• **Task**
Begin with the first line of the entries below and reproduce each line exactly, ending with the line that holds "most significant. -/".

++++ Source material

-- ==== Sys2Proof/Machine/Operands.lean ====
section
/-! DEFINITION. How operands are read: signed and unsigned views, big-endian numbers, rounding to 16, buffer
descriptors, and the arguments of each command (R13, R14, R17, R44, R59 to R64). -/

namespace Sys2Proof.Machine

/-- The unsigned view of a 64-bit word (R13). -/
def u64 (v : Word) : Nat := v.toNat

/-- The signed view of a 64-bit word (R13). -/
def s64 (v : Word) : Int := if v.getLsbD 63 then (v.toNat : Int) - 2 ^ 64 else v.toNat

/-- The big-endian value of a byte sequence (R14): its first byte is the most significant. -/
def be : List Byte → Nat
  | [] => 0
  | b :: bs => b.toNat * 256 ^ bs.length + be bs

/-- `bytes_be_n(v)`: the n bytes of v, the most significant first (R14). -/
def bytesBE : Nat → Nat → List Byte
  | 0, _ => []
  | n + 1, v => BitVec.ofNat 8 (v / 256 ^ n) :: bytesBE n v

/-- The smallest multiple of 16 that is not below n (R17), by the formula of R84. -/
def nm16 (n : Int) : Int := n + (16 - n % 16) % 16

/-- The number of 16-byte blocks that hold `size` bytes (R17). -/
def blocks (size : Int) : Nat := (nm16 size / 16).toNat

/-- A buffer descriptor lies in BUF (R44).  The sum is over the integers and cannot wrap. -/
def inBuf (memSize a n : Nat) : Bool := decide (a + n ≤ memSize)

/-- The operands of CADD (R60). -/
structure CaddArgs where
  ctrAddr : Nat
  delta : Word
  deriving DecidableEq, Repr

/-- The operands of KGEN (R61). -/
structure KgenArgs where
  seedAddr : Nat
  seedLen : Nat
  outAddr : Nat
  outLen : Nat
  size : Int
  offset : Int
  deriving DecidableEq, Repr

/-- The operands of XAPPLY (R62). -/
structure XapplyArgs where
  srcAddr : Nat
  srcLen : Nat
  keyAddr : Nat
  keyLen : Nat
  length : Int
  keyOffset : Int
  deriving DecidableEq, Repr

/-- CADD reads x[0] and x[1] (R60). -/
def caddArgs (x : Vector Word 6) : CaddArgs where
  ctrAddr := u64 x[0]
  delta := x[1]

/-- KGEN reads all six arguments (R61). -/
def kgenArgs (x : Vector Word 6) : KgenArgs where
  seedAddr := u64 x[0]
  seedLen := u64 x[1]
  outAddr := u64 x[2]
  outLen := u64 x[3]
  size := s64 x[4]
  offset := s64 x[5]

/-- XAPPLY reads all six arguments (R62). -/
def xapplyArgs (x : Vector Word 6) : XapplyArgs where
  srcAddr := u64 x[0]
  srcLen := u64 x[1]
  keyAddr := u64 x[2]
  keyLen := u64 x[3]
  length := s64 x[4]
  keyOffset := s64 x[5]

/-- NM16 reads N from x[0] (R63). -/
def nm16Arg (x : Vector Word 6) : Int := s64 x[0]

/-- The BUF address of the first key byte XAPPLY uses (R87). -/
def XapplyArgs.keyStart (a : XapplyArgs) : Nat := a.keyAddr + a.keyOffset.toNat

end Sys2Proof.Machine
end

++++++++

• **Answer area**
-- ==== Sys2Proof/Machine/Operands.lean ====
section
/-! DEFINITION. How operands are read: signed and unsigned views, big-endian numbers, rounding to 16, buffer
descriptors, and the arguments of each command (R13, R14, R17, R44, R59 to R64). -/

namespace Sys2Proof.Machine

/-- The unsigned view of a 64-bit word (R13). -/
def u64 (v : Word) : Nat := v.toNat

/-- The signed view of a 64-bit word (R13). -/
def s64 (v : Word) : Int := if v.getLsbD 63 then (v.toNat : Int) - 2 ^ 64 else v.toNat

/-- The big-endian value of a byte sequence (R14): its first byte is the most significant. -/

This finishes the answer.